Tout le reste de l’espace compris entre le Castel et l’O-Gawa présente l’image d’un immense damier, tant les rues longitudinales sont coupées régulièrement de rues transversales ; tant les autres sections indiquées par les lignes bleues des canaux, ont l’apparence d’une exacte symétrie.

Le quartier du Nippon-Bassi, qui est le cœur de la Cité, contient, sur une étendue de quatre kilomètres carrés, cinq rues longitudinales et vingt-deux rues transversales, se coupant à angles droits et formant soixante-dix-huit carrés de maisons, presque complétement identiques les uns aux autres. Pris dans son ensemble, il présente donc la figure d’un parallélogramme allongé. Des canaux navigables l’entourent des quatre côtés. Quinze ponts le mettent en communication avec les quartiers adjacents : deux, à l’ouest, jetés sur le grand fossé du Castel ; cinq à l’est, cinq au sud, et trois au nord.

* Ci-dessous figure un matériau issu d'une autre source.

/-! ### The place of an address -/

/-- The selectors of a core's memory, and of shared SRAM. -/
theorem placeOf_one {pkg gid x : Nat} (h : x / 2 ^ 60 = 1) :
    placeOf pkg gid x = if bits x 57 46 < Config.quadsPerDie && bits x 43 15 == 0
      then .priv (bits x 59 58) (bits x 57 46) (bits x 45 44) (bits x 14 0) else .bad := by
  rw [placeOf, h]
  rfl
theorem placeOf_two {pkg gid x : Nat} (h : x / 2 ^ 60 = 2) :
    placeOf pkg gid x = if bits x 57 32 == 0 && bits x 31 0 < Config.sharedBytes then .shared (bits x 59 58) (bits x 31 0) else .bad := by
  rw [placeOf, h]
  rfl
/-- An address of the memory of the issuer's own core, and one past its end. -/
theorem placeOf_own {pkg gid x : Nat} (h : x < 0x8000) :
    placeOf pkg gid x = .priv (gidDie gid) (gidQuad gid) (gidCore gid) x := by
  have hsel : x / 2 ^ 60 = 0 := by omega
  have hhi : bits x 59 15 = 0 := by simp only [bits]; omega
  have hlo : bits x 14 0 = x := by simp only [bits]; omega
  rw [placeOf, hsel]
  simp [hhi, hlo]
theorem placeOf_own_past {pkg gid x : Nat} (hsel : x / 2 ^ 60 = 0) (h : 0x8000 ≤ x) : placeOf pkg gid x = .bad := by
  have hhi : bits x 59 15 ≠ 0 := by simp only [bits]; omega
  rw [placeOf, hsel]
  simp [hhi]
/-- An address of a core's memory that names the core, of a quad that a die has or has not and inside the memory or past its end. -/
theorem placeOf_privKey {pkg gid die quad core off : Nat} (hdie : die < 4) (hquad : quad < 2 ^ 12) (hcore : core < 4) (hoff : off < 2 ^ 44) :
    placeOf pkg gid (privKey die quad core off) = if quad < 2560 ∧ off < 0x8000 then .priv die quad core off else .bad := by
  have hsel : privKey die quad core off / 2 ^ 60 = 1 := by simp only [privKey]; omega
  have hbdie : bits (privKey die quad core off) 59 58 = die := by simp only [bits, privKey]; omega
  have hbquad : bits (privKey die quad core off) 57 46 = quad := by simp only [bits, privKey]; omega
  have hbcore : bits (privKey die quad core off) 45 44 = core := by simp only [bits, privKey]; omega
  have hhi : bits (privKey die quad core off) 43 15 = 0 ↔ off < 0x8000 := by simp only [bits, privKey]; omega
  have hlo : bits (privKey die quad core off) 14 0 = off % 0x8000 := by simp only [bits, privKey]; omega
  rw [placeOf_one hsel, hbdie, hbquad, hbcore, hlo]
  have hcond : (decide (quad < Config.quadsPerDie) && bits (privKey die quad core off) 43 15 == 0) = true ↔ quad < 2560 ∧ off < 0x8000 := by
    simp only [Bool.and_eq_true, decide_eq_true_eq, beq_iff_eq, hhi]
    rfl
  by_cases hin : quad < 2560 ∧ off < 0x8000
  · rw [if_pos hin, Nat.mod_eq_of_lt hin.2]
    rw [if_pos (hcond.2 hin)]
  · rw [if_neg hin]
    rw [if_neg (mt hcond.1 hin)]
/-- An address of shared SRAM, inside it or past its end. -/
theorem placeOf_sharedKey {pkg gid die off : Nat} (hdie : die < 4) (hoff : off < 2 ^ 58) :
    placeOf pkg gid (sharedKey die off) = if off < 0xC0000000 then .shared die off else .bad := by
  have hsel : sharedKey die off / 2 ^ 60 = 2 := by simp only [sharedKey]; omega
  have hbdie : bits (sharedKey die off) 59 58 = die := by simp only [bits, sharedKey]; omega
  have hhi : bits (sharedKey die off) 57 32 = 0 ↔ off < 2 ^ 32 := by simp only [bits, sharedKey]; omega
  have hlo : bits (sharedKey die off) 31 0 = off % 2 ^ 32 := by simp only [bits, sharedKey]; omega
  rw [placeOf_two hsel, hbdie, hlo]
  have hcond : (bits (sharedKey die off) 57 32 == 0 && decide (off % 2 ^ 32 < Config.sharedBytes)) = true ↔ off < 0xC0000000 := by
    simp only [Bool.and_eq_true, decide_eq_true_eq, beq_iff_eq, hhi]
    simp only [Config.sharedBytes]
    omega
  by_cases hin : off < 0xC0000000
  · rw [if_pos hin, if_pos (hcond.2 hin), Nat.mod_eq_of_lt (by omega)]
  · rw [if_neg hin, if_neg (mt hcond.1 hin)]
theorem placeOf_outside {pkg gid x : Nat} (h : x / 2 ^ 60 = 3 ∨ 8 ≤ x / 2 ^ 60) : placeOf pkg gid x = .bad := by
  unfold placeOf
  split
  case h_8 => rfl
  all_goals omega

/-! ### The checks, in their order -/

theorem State.check_misaligned (s : State) (w : Who) (need len : Nat) (fe : Bool) (h : addr % align ≠ 0) :
    s.check w need fe align addr len = (.trap 5 addr, s) := by
  rw [State.check, if_pos (by simpa using h)]
/-- The second check: the address lies in no space, or its range passes the end of the space. -/
theorem State.check_outside (s : State) (w : Who) (need : Nat) (fe : Bool) (halign : addr % align = 0)
    (h : placeOf s.pkg w.gid addr = .bad ∨ (placeOf s.pkg w.gid addr).room addr < len) :
    s.check w need fe align addr len = (.trap 6 addr, s) := by
  rw [State.check, if_neg (by simpa using halign)]
  exact if_pos (by simpa using h)
/-- The third check in a core's memory: the quad is the partition's own. -/
theorem State.check_priv {die quad core off : Nat} (need : Nat) (fe : Bool) (halign : addr % align = 0)
    (hp : placeOf s.pkg w.gid addr = .priv die quad core off) (hend : off + len ≤ 0x8000) (hlen : 0 < len) :
    s.check w need fe align addr len =
      if s.owner (qk die quad) = some w.part then (.ok [(privKey die quad core off, len)], s) else (.trap 8 addr, s) := by
  have hroom : ¬(placeOf s.pkg w.gid addr).room addr < len := by
    rw [hp]
    simp only [Place.room, Config.privBytes]
    omega
  rw [State.check, if_neg (by simpa using halign)]
  dsimp only
  rw [if_neg (by simpa [hp] using hroom), hp]
/-- The third check in shared SRAM: its banks are the partition's own and hold no table of the hardware's. -/
theorem State.check_shared {die off : Nat} (need : Nat) (fe : Bool) (halign : addr % align = 0)
    (hp : placeOf s.pkg w.gid addr = .shared die off) (hend : off + len ≤ 0xC0000000) (hlen : 0 < len) :
    s.check w need fe align addr len =
      if s.ownsShared w.part die off len = true ∧ s.reservedShared die off len = false
      then (.ok [(sharedKey die off, len)], s) else (.trap 8 addr, s) := by
  have hroom : ¬(placeOf s.pkg w.gid addr).room addr < len := by
    rw [hp]
    simp only [Place.room, Config.sharedBytes]
    omega
  rw [State.check, if_neg (by simpa using halign)]
  dsimp only
  rw [if_neg (by simpa [hp] using hroom), hp]
  simp
/-- A full/empty operation, a reservation or a bank update on CXL or host memory. -/
theorem State.check_unsupported {sel va : Nat} (s : State) (w : Who) (need : Nat) (halign : addr % align = 0)
    (hp : placeOf s.pkg w.gid addr = .virt sel va) (hsel : sel ≠ 4) (h7 : addr / 2 ^ 60 ≠ 7) (hend : va + len ≤ 2 ^ 48) :
    s.check w need true align addr len = (.trap 9 addr, s) := by
  have hroom : ¬(placeOf s.pkg w.gid addr).room addr < len := by
    rw [hp, Place.room, if_neg h7]
    omega
  rw [State.check, if_neg (by simpa using halign)]
  dsimp only
  rw [if_neg (by simpa [hp] using hroom), hp]
  simp [hsel]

Parmi ces derniers, celui du milieu est le pont du Nippon, le Nippon-Bassi, qui donne son nom au quartier, On en a fait le centre géométrique du Japon. C’est de là que l’on mesure toutes les distances géographiques de l’Empire, comme cela se pratique en Angleterre depuis le Milestone du pont de Londres. C’est aussi au
Marchand de graines. — Dessin de Feyen Perrin d’après une gravure japonaise.

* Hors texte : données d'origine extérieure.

-- ==== Sys2Proof/Tests/Slice0.lean ====
section
/-!
SUPPORT. The model's own tests. Expected values are the spec's: the source's scenarios X1 to X6, the vectors V1 to V15
and the programs P1 to P6 of spec/95_test_vectors.md, and the examples of the command rules; each test names its source.
The last part holds, for every statement with hypotheses, a concrete state and operands that meet them.
-/

namespace Sys2Proof.Tests

open Sys2Proof.Machine

set_option maxRecDepth 100000

/-! ### Helpers: small states, and what one command leaves -/

/-- The state with this Dictionary, nothing presented and nothing answered. -/
def holding (d : Dictionary) : State := { State.reset with dict := d }

/-- The newest response after one command. -/
def response (i : Instr) (d : Dictionary) : Option Response :=
  (nextState (exec i (holding d))).bind State.lastResponse

/-- The Dictionary after one command. -/
def dictAfter (i : Instr) (d : Dictionary) : Option Dictionary := (nextState (exec i (holding d))).map State.dict

/-- V10: `PUSHBITS "10110"` from reset. -/
def pending5 : Dictionary :=
  { Dictionary.empty with
    num := 5, oneNum := 3, zeroNum := 2, lastBlock := 0xD, lastOneNum := 3, lastZeroNum := 2,
    PTR := [0], RNK := [0], SEL1 := [0], SEL0 := [0] }

/-- P3 after command 128: one coded block of class 10, a second one pending. -/
def p3Before : Dictionary :=
  { Dictionary.empty with
    num := 128, oneNum := 20, zeroNum := 108, lastBlock := 0x8101010101010103, lastOneNum := 10, lastZeroNum := 54,
    codeLen := 38, BITS := [0x000000234481D55F], PTR := [0], RNK := [0], RSB := [10], SEL1 := [0], SEL0 := [0] }

/-- P3, end state: two coded blocks, the second code across an element boundary. -/
def p3End : Dictionary :=
  { p3Before with
    num := 129, oneNum := 21, lastBlock := 0x1, lastOneNum := 1, lastZeroNum := 0,
    codeLen := 76, BITS := [0xE0479C634481D55F, 0x00000000000008B1], RSB := [10, 10] }

/-- X4 at `num = 1024`: fifteen raw blocks of class 32, the sixteenth pending. -/
def x4At1024 : Dictionary :=
  { Dictionary.empty with
    num := 1024, oneNum := 512, zeroNum := 512, lastBlock := 0xAAAAAAAAAAAAAAAA, lastOneNum := 32, lastZeroNum := 32,
    codeLen := 960, BITS := List.replicate 15 0xAAAAAAAAAAAAAAAA, PTR := [0], RNK := [0],
    RSB := List.replicate 15 32, SEL1 := [0], SEL0 := [0] }

/-- X4 at `num = 1025`. -/
def x4At1025 : Dictionary :=
  { x4At1024 with
    num := 1025, zeroNum := 513, lastBlock := 0, lastOneNum := 0, lastZeroNum := 1,
    codeLen := 1024, BITS := List.replicate 16 0xAAAAAAAAAAAAAAAA, PTR := [0, 1024], RNK := [0, 512],
    RSB := List.replicate 16 32 }

/-- 1024 zeros: no code is stored, the sixteenth block is pending. -/
def zeros1024 : Dictionary :=
  { Dictionary.empty with
    num := 1024, zeroNum := 1024, lastZeroNum := 64, PTR := [0], RNK := [0], RSB := List.replicate 15 0, SEL0 := [0] }

/-- X6: 5000 ones. -/
def x6 : Dictionary :=
  { Dictionary.empty with
    num := 5000, oneNum := 5000, lastBlock := 0xFF, lastOneNum := 8, PTR := [0, 0, 0, 0, 0],
    RNK := [0, 1024, 2048, 3072, 4096], RSB := List.replicate 78 64, SEL1 := [0, 4] }

/-- The admissible table of D1 with `CODELEN[15] = CODELEN[49] = 48` (raw exactly when `L(c) > 48`). -/
def strictTable : Config :=
  { Config.hardware with codeLens := (List.range 65).map (fun c => if 48 < enumLength c then 64 else enumLength c) }

/-! ### Decoding: words written out from R74, R79 and the tables of 95_test_vectors.md -/

theorem test_decode_new : decode 0x0000000000000000000001#88 = .ok .new := by decide
theorem test_decode_pushback : decode 0x0000000000000000000102#88 = .ok (.pushback true) := by decide
theorem test_decode_pushback_zero : decode 0x0000000000000000000002#88 = .ok (.pushback false) := by decide
theorem test_decode_num : decode 0x0000000000000000000003#88 = .ok .num := by decide
theorem test_decode_onenum : decode 0x0000000000000000000004#88 = .ok .onenum := by decide
theorem test_decode_zeronum : decode 0x0000000000000000000005#88 = .ok .zeronum := by decide
theorem test_decode_allocsize : decode 0x0000000000000000000006#88 = .ok .allocsize := by decide
theorem test_decode_bit : decode 0x0000000000000048000010#88 = .ok (.bit 72) := by decide
theorem test_decode_rank : decode 0x0000000000000428000111#88 = .ok (.rank 1064 true) := by decide
theorem test_decode_rank_wide : decode 0xffffffffffffffff000011#88 = .ok (.rank 0xFFFFFFFFFFFFFFFF false) := by decide
theorem test_decode_select : decode 0x000000000000003f000012#88 = .ok (.select 63 false) := by decide
theorem test_decode_bitandrank : decode 0x000000000000007f000013#88 = .ok (.bitandrank 127) := by decide
theorem test_decode_popcnt : decode 0x8000000000000001000020#88 = .ok (.popcnt 0x8000000000000001) := by decide
theorem test_decode_selectraw : decode 0x0000000000000016ff0021#88 = .ok (.selectraw 0x16 255) := by decide
theorem test_decode_getslice : decode 0x0000000000000026260022#88 = .ok (.getslice 38 38) := by decide
theorem test_decode_enumencode : decode 0x00000000000003ff000a30#88 = .ok (.enumencode 0x3FF 10) := by decide
theorem test_decode_enumbit : decode 0x0000000000009b1d020331#88 = .ok (.enumbit 39709 3 2) := by decide
theorem test_decode_enumrank : decode 0x0000000000009b1d050332#88 = .ok (.enumrank 39709 3 5) := by decide
theorem test_decode_enumselect1 : decode 0x0000000000000000404033#88 = .ok (.enumselect1 0 64 64) := by decide
theorem test_decode_enumselect0 : decode 0x0000000000009b1d3d0334#88 = .ok (.enumselect0 39709 3 61) := by decide

/-- The encoder gives the words of R79. -/
theorem test_encode_worked :
    encode (.pushback true) = 0x0000000000000000000102#88 ∧ encode (.rank 1064 true) = 0x0000000000000428000111#88
      ∧ encode (.getslice 38 38) = 0x0000000000000026260022#88
      ∧ encode (.enumselect1 0 64 64) = 0x0000000000000000404033#88 := by decide

/-- The interface of the opcode table: a row's word of 88 bits, and no other length (R70, R76). -/
theorem test_decodeTableWord :
    decodeTableWord 88 0x0000000000000005000111 = some (.rank 5 true) ∧ decodeTableWord 88 0 = none
      ∧ decodeTableWord 96 1 = none := by decide

/-! ### Ill-formed words and operands, one for each check -/

/-- V8: an unlisted opcode is refused by name, the all-zero word among them. -/
theorem test_unlisted_opcodes :
    decode 0x0000000000000000000000#88 = .error (.unlistedOpcode 0x00)
      ∧ decode 0x0000000000000000000007#88 = .error (.unlistedOpcode 0x07)
      ∧ decode 0x00000000000000000000ff#88 = .error (.unlistedOpcode 0xff) := by decide

/-- V8: a bit of a must-be-zero field is refused by name. -/
theorem test_reserved_bits :
    decode 0x0000000000000001000001#88 = .error (.reservedBits 0x01)
      ∧ decode 0x0000000000000000000202#88 = .error (.reservedBits 0x02)
      ∧ decode 0x0000000000000000010102#88 = .error (.reservedBits 0x02)
      ∧ decode 0x0000000000000005000311#88 = .error (.reservedBits 0x11)
      ∧ decode 0x0000000000000000010010#88 = .error (.reservedBits 0x10)
      ∧ decode 0x0000000000000016010330#88 = .error (.reservedBits 0x30)
      ∧ decode 0x0000000000000000000103#88 = .error (.reservedBits 0x03)
      ∧ decode 0x0000000000000016020121#88 = .error (.reservedBits 0x21) := by decide

/-- V8: `CmdWord.wellFormed` refuses an unlisted opcode and a must-be-zero bit, and takes the legal neighbours. -/
theorem test_wellFormed_word :
    CmdWord.wellFormed 0x0000000000000000000007#88 = false ∧ CmdWord.wellFormed 0x0000000000000000000202#88 = false
      ∧ CmdWord.wellFormed 0x0000000000000005000311#88 = false
      ∧ CmdWord.wellFormed 0x0000000000000000000102#88 = true
      ∧ CmdWord.wellFormed 0x0000000000000005000111#88 = true := by decide

/-- R224: `Instr.inDomain` refuses each operand just outside its domain, and takes the last one inside. -/
theorem test_inDomain :
    Instr.inDomain (.getslice 0 65) = false ∧ Instr.inDomain (.getslice 0 64) = true
      ∧ Instr.inDomain (.enumencode 0 65) = false ∧ Instr.inDomain (.enumencode 0 64) = true
      ∧ Instr.inDomain (.enumbit 0 65 0) = false ∧ Instr.inDomain (.enumbit 0 3 64) = false
      ∧ Instr.inDomain (.enumbit 0 3 63) = true
      ∧ Instr.inDomain (.enumrank 0 65 0) = false ∧ Instr.inDomain (.enumrank 0 3 65) = false
      ∧ Instr.inDomain (.enumrank 0 3 64) = true
      ∧ Instr.inDomain (.enumselect1 0 65 0) = false ∧ Instr.inDomain (.enumselect0 0 65 0) = false := by decide

/-! ### The step -/

/-- The host's interface: the word placed by `withFetchWord` is what the very next step runs (P1, command 1). -/
theorem test_step_runs_presented_word :
    (nextState (step (State.reset.withFetchWord 88 0x0000000000000000000102))).map (fun t => (t.dict.num, t.responses))
      = some (1, [.ok false 0]) := by decide

/-- V15: an illegal word faults with ILLEGAL_CMD and leaves the state. -/
theorem test_step_illegal_word :
    (nextState (step (present (holding pending5) 0))).map (fun t => (t.dict, t.responses))
      = some (pending5, [.fault .illegalCmd]) := by decide

/-- R250: the hardware reset empties the Dictionary. -/
theorem test_step_hardware_reset :
    (nextState (step { holding p3End with port := [.hardwareReset] })).map State.dict = some Dictionary.empty := by decide

/-- R71: the worked response word of R79, and the status byte of a fault. -/
theorem test_response_word :
    Response.word 0 (.ok true 3) = 0x00010000000000000003#73 ∧ Response.st (.fault .capacity) = 0x07 := by decide

/-! ### Bit utilities (V1 to V4) -/

theorem test_popcnt :
    response (.popcnt 0xFFFFFFFFFFFFFFFF) .empty = some (.ok false 64)
      ∧ response (.popcnt 0x8000000000000001) .empty = some (.ok false 2)
      ∧ response (.popcnt 0x00FF00FF00FF00FF) .empty = some (.ok false 32) := by decide

theorem test_selectraw :
    response (.selectraw 0x16 2) .empty = some (.ok false 2) ∧ response (.selectraw 0x16 3) .empty = some (.ok false 4)
      ∧ response (.selectraw 0x8000000000000001 2) .empty = some (.ok false 63)
      ∧ response (.selectraw 0x16 4) .empty = some (.fault .selectRange)
      ∧ response (.selectraw 0x16 0) .empty = some (.fault .selectRange) := by decide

pont du Nippon qu’aboutit le Tokaïdo. À partir du faubourg de Sinagawa, il traverse, sous le nom de rue d’Ottori, les quartiers de Takanawa, d’Atakosta, du Kio-Bassi et du Nippon-Bassi ; et à l’extrémité de celui-ci, le pont central forme la limite entre cette grande artère politique, militaire et commerciale du sud de l’Empire, et une autre, non moins importante, se dirigeant vers le nord. On l’appelle pareillement l’Ottori dans l’enceinte de Yédo, et au delà : l’Oskio-Kaïdo. Elle s’arrête à la pointe septentrionale de l’île de Nippon, d’où l’on franchit le détroit de la Pérouse pour atteindre Hakodate sur l’île de Yédo.

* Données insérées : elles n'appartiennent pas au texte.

theorem test_decode_asr :
    decode false 0b0010100000010011#16 = .ok (.asr 19#5 0#5) := by decide

theorem test_decode_asri :
    decode false 0b0010110011011101#16 = .ok (.asri 29#5 6#5) := by decide

theorem test_decode_mov :
    decode false 0b0011001001101000#16 = .ok (.mov 8#5 19#5) := by decide

theorem test_decode_movi :
    decode false 0b0011010011101011#16 = .ok (.movi 11#5 7#5) := by decide

theorem test_decode_and :
    decode false 0b0011100000100000#16 = .ok (.and 0#5 1#5) := by decide

theorem test_decode_andn :
    decode false 0b0011110000100000#16 = .ok (.andn 0#5 1#5) := by decide

theorem test_decode_or :
    decode false 0b0100001100111000#16 = .ok (.or 24#5 25#5) := by decide

theorem test_decode_xor :
    decode false 0b0100010001000001#16 = .ok (.xor 1#5 2#5) := by decide

theorem test_decode_bgen :
    decode false 0b0100100011000111#16 = .ok (.bgen 7#5 6#5) := by decide

theorem test_decode_ext8d :
    decode false 0b0100111100000100#16 = .ok (.ext8d 4#5 24#5) := by decide

theorem test_decode_skp0 :
    decode false 0b0101000011101011#16 = .ok (.skp0 11#5 7#5) := by decide

theorem test_decode_skp1 :
    decode false 0b0101011010101011#16 = .ok (.skp1 11#5 21#5) := by decide

theorem test_decode_ld :
    decode false 0b0101101101100000#16 = .ok (.ld 0#5 27#5) := by decide

theorem test_decode_st :
    decode false 0b0101110000011011#16 = .ok (.st 27#5 0#5) := by decide

theorem test_decode_sts8s :
    decode false 0b0110000000001101#16 = .ok (.sts8s 13#10) := by decide

theorem test_decode_sts16s :
    decode false 0b0110010000001110#16 = .ok (.sts16s 7#9) := by decide

theorem test_decode_ext16d :
    decode false 0b0110101110011011#16 = .ok (.ext16d 27#5 28#5) := by decide

theorem test_decode_movhi :
    decode false 0b0110111011100011#16 = .ok (.movhi 3#5 23#5) := by decide

theorem test_decode_ext8s :
    decode false 0b0111010001100110#16 = .ok (.ext8s 6#5 3#2) := by decide

theorem test_decode_ext16s :
    decode false 0b0111010011010011#16 = .ok (.ext16s 19#5 1#1) := by decide

theorem test_decode_st8s :
    decode false 0b0111011001100100#16 = .ok (.st8s 4#5 3#2) := by decide

theorem test_decode_st16s :
    decode false 0b0111011011000100#16 = .ok (.st16s 4#5 1#1) := by decide

theorem test_decode_save :
    decode false 0b0111100000010111#16 = .ok (.save 23#8) := by decide

theorem test_decode_trap :
    decode false 0b0111100100111111#16 = .ok (.trap 63#6) := by decide

theorem test_decode_not :
    decode false 0b0111110000001100#16 = .ok (.not 12#5) := by decide

theorem test_decode_neg :
    decode false 0b0111110000101100#16 = .ok (.neg 12#5) := by decide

Bien qu’ils aient un caractère complétement homogène, les quartiers de la Cité ne laissent point cette impression de fastidieuse monotonie que les yaskis de la cour ou de la noblesse féodale ne tardent guère à produire. Les maisons bourgeoises, non plus que les palais, ne s’éloignent du type d’architecture qui leur est propre : ce sont de simples constructions en bois, n’ayant au-dessus du rez-de-chaussée qu’un étage bordé le plus souvent d’une galerie sur la rue, et une toiture basse, en tuiles couleur d’ardoise, ornée de quelques moulures en gypse aux deux extrémités du faîtage. Mais si le cadre est uniforme, les tableaux qu’il étale aux regards sont ravissants de variété, d’imprévu, de pittoresque ingénuité.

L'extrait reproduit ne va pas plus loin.